## Dataset entries
⁂

-- ==== Sys2Proof/Tests/Slice0.lean ====
section
/-! SUPPORT. The model's own tests: ill-formed terms that the check refuses, words written out from the encoding tables, single steps on small
states, and for each statement a state and operands that meet its hypotheses. -/

namespace Sys2Proof.Machine.Slice0

set_option Elab.async false

/-! ## Well-formedness: each check refuses a term -/

theorem test_latchDest_refused : (Instr.add 125 1 2).illFormed = some .latchDest := by decide
theorem test_latchField_refused : (Instr.callr 124 1).illFormed = some .latchField := by decide
theorem test_pastWindow_refused : (Instr.ldm 122 2 1 3).illFormed = some .pastWindow := by decide
theorem test_plainScope_refused : (Instr.ld 1 2 0 .none .plain .dev).illFormed = some .plainScope := by decide
theorem test_promoteCore_refused : (Instr.ld 1 2 0 .none .pacq .core).illFormed = some .promoteCore := by decide
theorem test_indexLoaded_refused : (Instr.ldm 1 2 0 3).illFormed = some .indexLoaded := by decide
theorem test_noQueue_refused : (Instr.qpop 1 12).illFormed = some .noQueue := by decide
theorem test_flagIsDest_refused : (Instr.qtry 3 3 8).illFormed = some .flagIsDest := by decide
theorem test_noBank_refused : (Instr.popen 7).illFormed = some .noBank := by decide
theorem test_badBase_refused : (Instr.wbase 6).illFormed = some .badBase := by decide
theorem test_readOnly_refused : (Instr.wrsr .lane 1).illFormed = some .readOnly := by decide
theorem test_noSelector_refused : (Instr.mstat 1 5).illFormed = some .noSelector := by decide
theorem test_noTwinRegister_refused : (Instr.tget 1 115).illFormed = some .noTwinRegister := by decide
theorem test_noTile_refused : (Instr.mzero 0).illFormed = some .noTile := by decide
theorem test_noRowSlot_refused : (Instr.cpyg 1 true 31 .fifoA).illFormed = some .noRowSlot := by decide
theorem test_noLevel_refused : (Instr.cbar 0).illFormed = some .noLevel := by decide

/-! ## Words written out from the spec's encodings (R66-R78), one or more of each family -/

/-- The word `w` stands for `i`, and `i` is written as `w`. -/
def reads (w : Word) (i : Instr) : Bool := (match decode w with | .ok j => decide (j = i) | .error _ => false) && encode i = some w

theorem test_words_int : reads (0x01#7 ++ (6#7 ++ (4#7 ++ (1#7 ++ 0#4)))) (.add 6 4 1) ∧ reads (0x02#7 ++ (2#7 ++ (1#7 ++ (1#7 ++ 11#4)))) (.bfxz 2 1 1) ∧
    reads (0x03#7 ++ (3#7 ++ (1#7 ++ (2#7 ++ 3#4)))) (.divs 3 1 2) := by decide
theorem test_words_float : reads (0x04#7 ++ (2#7 ++ (1#7 ++ (1#7 ++ 3#4)))) (.ffma 2 1 1) ∧ reads (0x05#7 ++ (3#7 ++ (2#7 ++ 1#11))) (.frcp 3 2) := by decide
theorem test_words_convert_packed : reads (0x06#7 ++ (3#7 ++ (2#7 ++ 0#11))) (.cvtfs 3 2) ∧ reads (0x07#7 ++ (3#7 ++ (2#7 ++ (1#7 ++ 0#4)))) (.bfadd2 3 2 1) := by decide
theorem test_words_lanes : reads (0x08#7 ++ (2#7 ++ (1#7 ++ (1#7 ++ 0#4)))) (.lshup 2 1 1) ∧ reads (0x08#7 ++ (4#7 ++ (1#7 ++ 5#11))) (.lsum 4 1) := by decide
theorem test_words_queues : reads (0x09#7 ++ (0#7 ++ (3#7 ++ (8#7 ++ 0#4)))) (.qpush 3 8) ∧ reads (0x09#7 ++ (4#7 ++ (5#7 ++ (8#7 ++ 2#4)))) (.qtry 4 5 8) := by decide
theorem test_words_proposals : reads (0x0A#7 ++ (19#7 ++ (126#7 ++ (20#7 ++ 0#4)))) (.accept 19 126 20) ∧ reads (0x0A#7 ++ (3#7 ++ (0#7 ++ (6#7 ++ 3#4)))) (.rngu 3 6) ∧
    reads (0x0B#7 ++ 0#25) (.popen 0) := by decide
theorem test_words_mrelc : reads (0x0D#7 ++ (0#7 ++ (0#7 ++ 5#11))) .mrelc := by decide
theorem test_words_matrix_operands : reads 0x1AC08801 (.mma 0 false false true true 17) ∧ reads 0x1BD02082 (.mdrain 0 (some 1) true true 4 8) ∧ reads 0x1A0C0003 (.mzero 3) ∧
    reads 0x1A44E004 (.mwait 17 28) ∧ reads 0x1A182006 (.mstat 6 4) := by decide
theorem test_words_licence : reads 0x18000003 .mlic ∧ reads 0x18000004 .mlicr ∧ reads 0x18140005 (.mlictry 5) := by decide
theorem test_words_memory : reads (0x10#7 ++ (4#7 ++ (1#7 ++ (2#5 ++ (1#2 ++ (2#2 ++ 1#2)))))) (.ld 4 1 2 .wf .acq .clu) ∧
    reads (0x12#7 ++ (8#7 ++ (2#7 ++ (1#5 ++ 3#6)))) (.ldm 8 2 1 3) ∧ reads (0x15#7 ++ (6#7 ++ (1#7 ++ (2#5 ++ (9#4 ++ 2#2))))) (.atoma 6 1 2 .cas .dev) := by decide
theorem test_words_granules : reads 0x2C0808E0 (.fetest 2 1 3 .core) ∧ reads 0x2C0008C0 (.feset 1 3 .core) := by decide
theorem test_words_sync : reads (0x1A#7 ++ (0#7 ++ (0#7 ++ (0#3 ++ (1#2 ++ (2#2 ++ 3#4)))))) (.fence .rel .dev) ∧ reads 0x34101811 (.barsWait 4 3) ∧ reads 0x34008002 (.phase 16) ∧
    reads 0x34105008 (.launch 4 10) := by decide
theorem test_words_special : reads 0x30400000 (.rdsr 16 .lane) ∧ reads 0x32000820 (.wrsr .progress 1) ∧ reads 0x38000008 (.wbase 8) := by decide
theorem test_words_cells : reads 0x3A002803 (.rgive 5 3) ∧ reads 0x3E180003 (.rclaim 6 3) := by decide
theorem test_words_immediates : reads (0x20#7 ++ (1#7 ++ (0#7 ++ 2040#11))) (.addi 1 0 (-8)) ∧ reads (0x27#7 ++ (7#7 ++ (4#7 ++ 4#11))) (.shrsi 7 4 4) ∧
    reads (0x31#7 ++ (17#7 ++ 0x3FE00#18)) (.lih 17 0x3FE00) := by decide
theorem test_words_branches : reads (0x39#7 ++ (5#7 ++ 0x3FFFC#18)) (.bnz 5 (-4)) ∧ reads (0x3B#7 ++ (30#7 ++ 19#18)) (.call 30 19) ∧ reads (0x3D#7 ++ (1#7 ++ 2#18)) (.hloop 1 2) ∧
    reads (0x3E#7 ++ (17#7 ++ 0x3FFEF#18)) (.refill 17 (-17)) := by decide
theorem test_words_privileged : reads (0x40#7 ++ (1#7 ++ (4#7 ++ (0#7 ++ 3#4)))) (.ctxsv 1 4) ∧ reads 0x80042004 (.ctxld 1 4) := by decide

/-- A word with an unassigned major, with a reserved field set, or with an unassigned function stands for no instruction (R72). -/
theorem test_reserved_words_refused : decodeTableWord 32 0 = none ∧ decodeTableWord 32 0x20100830 = none ∧ decodeTableWord 32 0x06042047 = none ∧
    decodeTableWord 32 0x020C0820 = some (.add 3 1 2) := by decide

/-! ## Small states -/

/-- A state of one group in slot 0 of core 0, as a test changes it: the fragment of `lanes` at offset 16 of segment 0, 16 registers a thread, and
the registers that `regs` lists as (lane, register, value). -/
structure Scene where
  lanes : Mask := 5
  frag : Frag → Frag := id
  wave : Wave → Wave := id
  group : Group → Group := id
  launch : Launch → Launch := id
  thread : Thread → Thread := id
  regs : List (Nat × Nat × Word) := []
  more : State → State := id

/-- The state of a scene. -/
def Scene.state (c : Scene) : State :=
  let l := c.launch placedLaunch
  c.more { State.reset with
    boot := .running, cur := { core := 0, slot := 0, wave := 0, lanes := c.lanes }
    itags := [(0, { state := .loaded, part := 0, va := 0, sects := [] })]
    launches := [(0, l)], groups := [(0, c.group (State.reset.newGroup 0 l 0 0 0 0))]
    waves := [(0, c.wave { Wave.init with frags := [c.frag (startFrag 0 { seg := 0, off := 16 } c.lanes)] })]
    threads := (lanesOf c.lanes).map (fun k => (k, c.thread Thread.init))
    rf := c.regs.foldl (fun m p => put 0 m (rfKey 0 0 l.regs 0 p.2.1 p.1) p.2.2) [] }

/-- The state after `i`; reset where it does not answer a next state. -/
def after (c : Scene) (i : Instr) : State := match exec i c.state with | .next t => t | _ => State.reset

/-- Register `r` of lane `l` after `i`. -/
def result (c : Scene) (i : Instr) (l r : Nat) : Word := getD 0 (after c i).rf (rfKey 0 0 16 0 r l)

/-- Both operands in lane 0: `v1` and `v2`. -/
def pair (x y : Word) : Scene := { regs := [(0, 1, x), (0, 2, y)] }

/-- Trap kind that the wave of slot 0 has entered, 0 for none, with its fault mask. -/
def trapped (c : Scene) (i : Instr) : Nat × Word :=
  let t := after { c with more := fun s => (c.more s).modCore 0 (fun k => { k with hmask := 0xFFFFFFFF }) } i
  ((t.wave 0).tkind, getD 0 (t.wave 0).record 2)

/-! ## Integer instructions: expected results by hand from R110-R115 -/

theorem test_add_wraps : result (pair 0xFFFFFFFF 2) (.add 3 1 2) 0 3 = 1 := by decide +kernel
theorem test_sub_of_itself_as_destination : result (pair 5 7) (.sub 1 1 2) 0 1 = 0xFFFFFFFE := by decide +kernel
theorem test_mulhs_and_mulhz_differ : result (pair 0xFFFFFFFF 2) (.mulhs 3 1 2) 0 3 = 0xFFFFFFFF ∧ result (pair 0xFFFFFFFF 2) (.mulhz 3 1 2) 0 3 = 1 := by decide +kernel
theorem test_shifts_by_32 : result (pair 0x80000001 32) (.shl 3 1 2) 0 3 = 0 ∧ result (pair 0x80000001 32) (.shrs 3 1 2) 0 3 = 0xFFFFFFFF := by decide +kernel
theorem test_andn_clears_b : result (pair 0xFF 0x0F) (.andn 3 1 2) 0 3 = 0xF0 := by decide +kernel
/-- R112, its worked example. -/
theorem test_bfxs_sign : result (pair 0x000000F0 0x00000304) (.bfxs 3 1 2) 0 3 = 0xFFFFFFFF ∧ result (pair 0x000000F0 0x00000304) (.bfxz 3 1 2) 0 3 = 15 := by decide +kernel
theorem test_divs_overflow_and_zero : result (pair 0x80000000 0xFFFFFFFF) (.divs 3 1 2) 0 3 = 0x80000000 ∧ result (pair 7 0) (.divs 3 1 2) 0 3 = 0xFFFFFFFF := by decide +kernel
theorem test_rems_sign_follows_a : result (pair 0xFFFFFFF9 2) (.rems 3 1 2) 0 3 = 0xFFFFFFFF := by decide +kernel
theorem test_addss_saturates : result (pair 0x7FFFFFFF 1) (.addss 3 1 2) 0 3 = 0x7FFFFFFF ∧
    (((after (pair 0x7FFFFFFF 1) (.addss 3 1 2)).group 0).map (fun g => getD 0 g.evtc 5)) = some 1 := by decide +kernel
theorem test_lih_keeps_low_bits : result (pair 0x3FFF 0) (.lih 1 0x3FE00) 0 1 = 0xFF803FFF := by decide +kernel
theorem test_shrsi_fills : result (pair 0x80000000 0) (.shrsi 3 1 4) 0 3 = 0xF8000000 := by decide +kernel
theorem test_latches_shift : (((after { thread := fun t => { t with y0 := 1, y1 := 2, y2 := 3, depth := 3 }, regs := [(0, 1, 9)] } (.add 3 1 124)).thread 0).y0,
    ((after { thread := fun t => { t with y0 := 1, y1 := 2, y2 := 3, depth := 3 }, regs := [(0, 1, 9)] } (.add 3 1 124)).thread 0).y1,
    ((after { thread := fun t => { t with y0 := 1, y1 := 2, y2 := 3, depth := 3 }, regs := [(0, 1, 9)] } (.add 3 1 124)).thread 0).depth) = (10, 1, 4) := by decide +kernel

/-! ## Binary32 and conversions: from R85-R101 and R116-R125 -/

theorem test_fadd_of_opposites_is_plus_zero : result (pair 0x3F800000 0xBF800000) (.fadd 3 1 2) 0 3 = 0 := by decide +kernel
theorem test_fmul_overflows : result (pair 0x7F7FFFFF 0x7F7FFFFF) (.fmul 3 1 2) 0 3 = 0x7F800000 := by decide +kernel
theorem test_fmin_of_zeros : result (pair 0 0x80000000) (.fmin 3 1 2) 0 3 = 0x80000000 := by decide +kernel
theorem test_fslt_of_nan_is_invalid : result (pair 0x7FC00000 0) (.fslt 3 1 2) 0 3 = 0 ∧
    (((after (pair 0x7FC00000 0) (.fslt 3 1 2)).group 0).map (fun g => (getD 0 g.evtc 0, getD 0 g.evtc 4))) = some (1, 1) := by decide +kernel
theorem test_frcp_of_three : result (pair 0x40400000 0) (.frcp 3 1) 0 3 = 0x3EAAAAAB := by decide +kernel
theorem test_fsqrt_of_two : result (pair 0x40000000 0) (.fsqrt 3 1) 0 3 = 0x3FB504F3 := by decide +kernel
theorem test_cvtfs_ties_to_even : result (pair 0x40200000 0) (.cvtfs 3 1) 0 3 = 2 ∧ result (pair 0x4F000000 0) (.cvtfs 3 1) 0 3 = 0x7FFFFFFF := by decide +kernel
theorem test_cvtbf2_packs_b_high : result (pair 0x3F800000 0x40000000) (.cvtbf2 3 1 2) 0 3 = 0x40003F80 := by decide +kernel
theorem test_hadd2_halves : result (pair 0x3C004000 0x3C003C00) (.hadd2 3 1 2) 0 3 = 0x40004200 := by decide +kernel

⁂

## Work task
Starting with the first line of the records, repeat every line up to and including the one containing "refuses a term -/", and nothing else.

## Exercise solution
-- ==== Sys2Proof/Tests/Slice0.lean ====
section
/-! SUPPORT. The model's own tests: ill-formed terms that the check refuses, words written out from the encoding tables, single steps on small
states, and for each statement a state and operands that meet its hypotheses. -/

namespace Sys2Proof.Machine.Slice0

set_option Elab.async false

/-! ## Well-formedness: each check refuses a term -/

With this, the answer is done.